Follower S1's specific data recovery process

Insert picture description here

  • After follower S1 recovers, after receiving the heartbeat of leader S4 for the first time, he finds that the leader's tenure number 4 is greater than his local passed tenure number 3, and he will change his passed tenure number to 4 (later Only accept requests that are greater than or equal to the tenure number of 4), and follower S1 finds that its log is inconsistent with the leader S4, then the follower will refuse to receive new log replication and return a failure message to the leader.
  • At this time, the heartbeat message of the leader S4 contains the message of its current local latest log. For example <最新的日志ID为6, 最新的日志的任期编号为4>, if there is , under normal circumstances, if the follower's local log is the latest log <最新的日志ID为6, 最新的日志的任期编号为4>, then it will respond to the heartbeat request normally. But for example, the follower S1 node does this When the previous item of the log pointer (that is, the latest log position) is empty and the log message at the corresponding position of the leader is inconsistent, a failure message will be sent back to the leader (如下图2.2).
  • After the leader receives the failure message, it will decrement the log reading pointer of node S1, for example, the log ID is 4, and then node S1 still finds that the previous item of the log pointer is empty at this time and corresponds to the position of the leader. The log message is still inconsistent, and a failure message is returned to the leader. After the leader receives it, the log reading pointer of S1 is decremented, and now it is decremented to 3. (如下图2.3)But the previous item of the log pointer corresponds to the leader's log If the messages are consistent, a success message will be returned to the leader S4
  • After that, the leader will start to overwrite and restore the log data of follower S1 from log pointer 3, but only one log will be restored per heartbeat.After 4 heartbeats, the data of S1 will eventually be restored.

Figure 2.2
Figure 1.1

Figure 2.3
Insert picture description here

5.3 Nodes with low log integrity become candidates

  • Another principle of Raft is 数据完整性原则that only candidates with high data integrity can become leaders, because the leader is responsible for data recovery. An election request from a candidate with low data integrity will be rejected.
  • For example, because S1 was previously hung up, the local log data was missing two pieces. It happened to be a candidate to initiate a round of voting requests. After receiving it, the followers found that the data integrity was lower than their own and rejected the election request of the S1 node. , And update the locally guaranteed arbitrary number to 3

Insert picture description here
Insert picture description here

5.4 Network partition problem

  • As shown in the figure, due to the network partition of the cluster, node AB and node CDE cannot communicate.
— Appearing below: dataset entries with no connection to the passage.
-- ==== Sys2Proof/Machine/Access.lean ====
section
/-! DEFINITION. Writing register fields (R6 to R10, R60 to R70): values a description leaves undefined, locks, resource
claims, and the shadow views and windows. -/

namespace Sys2Proof.Machine

/-! ### What SEAL commits, as it reads (R29) -/

/-- The dword at `a` of the UNIT page of unit `u` as it reads: while the region runs, edge-scheduler states and trip counters show
what its latest SEAL committed. -/
def Work.unitShown (w : Work) (u a : Nat) : Word :=
  let r := w.rg (u / 48)
  if r.run then (w.word a &&& ~~~(sealedMask a)) ||| (cellsGet resetWord r.sealed a &&& sealedMask a) else w.word a

/-- The bits `m` of the dword at `a` clear in what the latest SEAL of region `n` committed. -/
def Work.sealClear (w : Work) (n a : Nat) (m : Word) : Work :=
  w.modRg n fun r => { r with sealed := r.sealed.map fun e => if e.1 = a then (e.1, e.2 &&& ~~~(m &&& sealedMask a)) else e }

/-- The value of a field as it reads, where the state behind it moves on within a cycle (R29). -/
def Work.shown (w : Work) (k : PageKind) (inst pg : Nat) (f : Field) (i : Nat) : Nat :=
  if k = .unit then f.get (w.unitShown inst (pg + f.at i)) else w.rd pg f i

/-! ### Values (R10) -/

/-- A resource identifier that R84 defines. -/
def resDefined (v : Nat) : Bool :=
  let i := v % 4096
  match v / 4096 with
  | 1 | 2 => decide (i < 32)
  | 3 | 4 => decide (i < 16)
  | _ => false

/-- The lane-enable mask in force (R533). -/
def Work.laneAllowed (w : Work) (c : Nat) : Bool :=
  if c < 32 then bitOf (w.rd pgCSTORE CSTORE_LANES_ACT_LO) c else bitOf (w.rd pgCSTORE CSTORE_LANES_ACT_HI) (c - 32)

/-- Does the description of field `f`, element `i`, of the page define the value that the dword `x` gives it (R10, R36,
R63, R84, R151, R213, R366, R367, R455, R533)? -/
def Work.valueOk (w : Work) (k : PageKind) (inst : Nat) (f : Field) (i : Nat) (x : Word) : Bool :=
  let v := f.get x
  (f.dom.ok f.wid v || (f == TALLY_TO_CTL_PIN && i == 0)) &&
  (if f == HDR_INJ_CHK || f == HDR_INJ_BIT then injOk k (HDR_INJ_CHK.get x) (HDR_INJ_BIT.get x) else true) &&
  (match k with
  | .pkg =>
    if f == PKG_SUPMON_UV_EN || f == PKG_SUPMON_OV_EN then PKG_SUPMON_UV_EN.get x + PKG_SUPMON_OV_EN.get x != 0
    else if f == PKG_E0_S_LO || f == PKG_E0_S_HI || f == PKG_E0_NS then (upto 4).all fun n => !w.on (pgRG n) RG_CYC_CTL
    else true
  | .claim => if f == CLAIM_RES_SEL then resDefined v else true
  | .tally => if f == TALLY_TO_WID then decide (10 ≤ v ∧ v + 10 ≤ w.rd pgTALLY TALLY_TO_PER i) else true
  | .recorder => if f == REC_TRG_CFG_SRC then decide (1 ≤ v ∧ v ≤ 8) else true
  | .clu =>
    if f == CLU_SAFEPAT_PAT then (upto 6).all fun l => v / 4 ^ l % 4 != 3
    else if f == CLU_PC_CFG_VREADY then
      !w.on pgCSTORE CSTORE_CEIL_ACT_EN || decide (toSigned 16 v ≤ w.rdS pgCSTORE CSTORE_CEIL_ACT_VREADY_MAX)
    else true
  | .clane => if f == CLANE_CTL_EN then v == 0 || w.laneAllowed inst else true
  | _ => true)

/-- Dword `d` with field `f` taken from `x`. -/
def Field.merge (f : Field) (d x : Word) : Word := (d &&& ~~~f.mask) ||| (x &&& f.mask)

/-- Store field `f`, element `i`, of page `pg` from the dword `x` written, or ignore it with BADVAL (R10). DESIGN CHOICE
(log entry 12): R10 does not say whether an undefined value of one field drops the whole write; here that field alone keeps
its value, but CHK and BIT of INJ, which name one check between them, are judged together. -/
def Work.storeField (w : Work) (k : PageKind) (inst pg : Nat) (f : Field) (i : Nat) (x : Word) : Work :=
  if w.valueOk k inst f i x then w.put (pg + f.at i) (f.merge (w.word (pg + f.at i)) x) else w.badval pg

/-- Store every field of the list in turn. -/
def Work.storeFields (w : Work) (k : PageKind) (inst pg : Nat) (l : List (Field × Nat)) (x : Word) : Work :=
  w.each l fun w e => w.storeField k inst pg e.1 e.2 x

/-- The fields of one access code at an offset. -/
def accAt (k : PageKind) (o : Nat) (acc : Acc) : List (Field × Nat) := (fieldsAt k o).filter fun e => e.1.acc == acc

/-! ### Resource claims (R81 to R85) -/

/-- What a capture channel's enable names (R147). -/
def capNames (k src : Nat) : List Nat := (0x2000 + k) :: (if src < 0x20 then [0x1000 + src] else [])

/-- What a timed output's enable names (R150). -/
def toNames (m pin : Nat) : List Nat := (0x3000 + m) :: (if m = 0 then [] else [0x1000 + pin % 32])

/-- The claims of the enables of RW fields: resource, page index and register offset. -/
def Work.claimsRw (w : Work) : List (Nat × Nat × Nat) :=
  ((upto 32).filter fun k => w.on pgTALLY TALLY_CAP_CTL_EN k).flatMap (fun k =>
    (capNames k (w.rd pgTALLY TALLY_CAP_CTL_SRC k)).map fun r => (r, pgTALLY / 0x1000, TALLY_CAP_CTL_EN.at k)) ++
  ((upto 16).filter fun m => w.on pgTALLY TALLY_TO_CTL_EN m).flatMap fun m =>
    (toNames m (w.rd pgTALLY TALLY_TO_CTL_PIN m)).map fun r => (r, pgTALLY / 0x1000, TALLY_TO_CTL_EN.at m)

/-- The claims of the enables of RWS fields, whose dwords `g` reads (R353, R455). -/
def claimsRws (g : Nat → Word) : List (Nat × Nat × Nat) :=
  ((upto 64).filter fun k => WC_ROUTE_CAP_EN.get (g (pgWC k + WC_ROUTE_CAP_EN.off)) == 1).map (fun k =>
    (0x2000 + WC_ROUTE_CAP_CH.get (g (pgWC k + WC_ROUTE_CAP_EN.off)), pgWC k / 0x1000, WC_ROUTE_CAP_EN.off)) ++
  ((upto 16).filter fun k => REC_TRG_CFG_EN.get (g (pgREC + REC_TRG_CFG_EN.at k)) == 1).flatMap fun k =>
    let d := g (pgREC + REC_TRG_CFG_EN.at k)
    ((0x4000 + k) :: (if REC_TRG_CFG_SRC.get d = 5 then [0x1000 + REC_TRG_CFG_SEL.get d % 32] else [])).map fun r =>
      (r, pgREC / 0x1000, REC_TRG_CFG_EN.at k)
Node CDE cannot receive the heartbeat message of leader B, once the countdown ends, it will start to elect a new leader. For example, node C has more than 3 votes Half of them became leaders and increased their term number to 2. At this point, there are two leaders in the Raft cluster. This violates the principle that Raft has only one leader.
    Insert picture description here
  • At this time, the client first 写请求set 3submits to leader B of the lower partition, and then leader B sends a log copy request to other nodes, but only node C receives and writes to the local log but does not submit. Leader B receives 2 There are no more than half of the successful write requests, so leader B returns the write failure to the client
  • At this time, another client 写请求set 3submitted it to the leader C of the upper partition. In the end, the leader C's log replication request received a response from more than half of the nodes. It first submitted its log, and then returned the write success to the client, and then notified the others. The node submits the log.
  • At this time, after the network partition is restored, leader C receives the message from leader B, because leader B’s term number 2 is less than himself, so it doesn’t process it. On the contrary, leader B receives the message from leader C because of leader C’s term number It is greater than itself, so leader B will automatically be demoted to follower, and then follow 5.2小节的数据恢复原理the follower B to leader C as the main log data recovery.
    Insert picture description here

5.5 Membership change issues

  • The change in the number of nodes in the Raft cluster may result in different judgments on the total number of nodes in the cluster under the new and old configurations. In the end, each node 半数以上原则判断出现问题.may have a dual-leader problem, just like the network partition. And Raft passed 单节点变更(single-server changes), To solve this problem

Single node change

  • For example, there used to be three nodes in the cluster, and now you need to expand the cluster to five nodes, you need to add one node at a time instead of adding two nodes at a time.
  • Because only one node is added and deleted at a time, there must be an intersection between the old and new configurations. The "majority" of the old configuration and the "majority" of the new configuration will have a node that overlaps, and the old configuration will not exist at the same time And the new configuration 2 "majority. The core is to let everyone" maintain a consistent understanding of the majority"

Insert picture description here

The specific change process:
Assume that the cluster now has three nodes ABC, and now a new node D needs to be added

  • 1. The leader (node ​​B) first synchronizes data with the new node (node ​​D).
  • 2. After completing the data synchronization, the leader (node ​​B) will use the new configuration [A, B, C, D] cluster list as a log item for log copy and write to all nodes in the new configuration, and submit it after receiving most of the responses Go to the local log, so as to ensure the consistency of the configuration of the cluster members, all are [A, B, C, D]

6. Summary

1. Raft's strong leadership model is to focus on the leader, similar to a stand-alone model. Performance and throughput will be limited

2. Difference from Muti Paxos consensus algorithm

  • In Raft, not all nodes can be elected as the leader. Only the node with the most complete log can be elected as the leader; second, in Raft, the log must be continuous.
  • The Raft algorithm ensures that there is only one leader for a term of office, and greatly reduces the failure of elections through the tenure of office, the leader's heartbeat message, the random election timeout, the first-come, first-served voting principle, and the majority vote principle.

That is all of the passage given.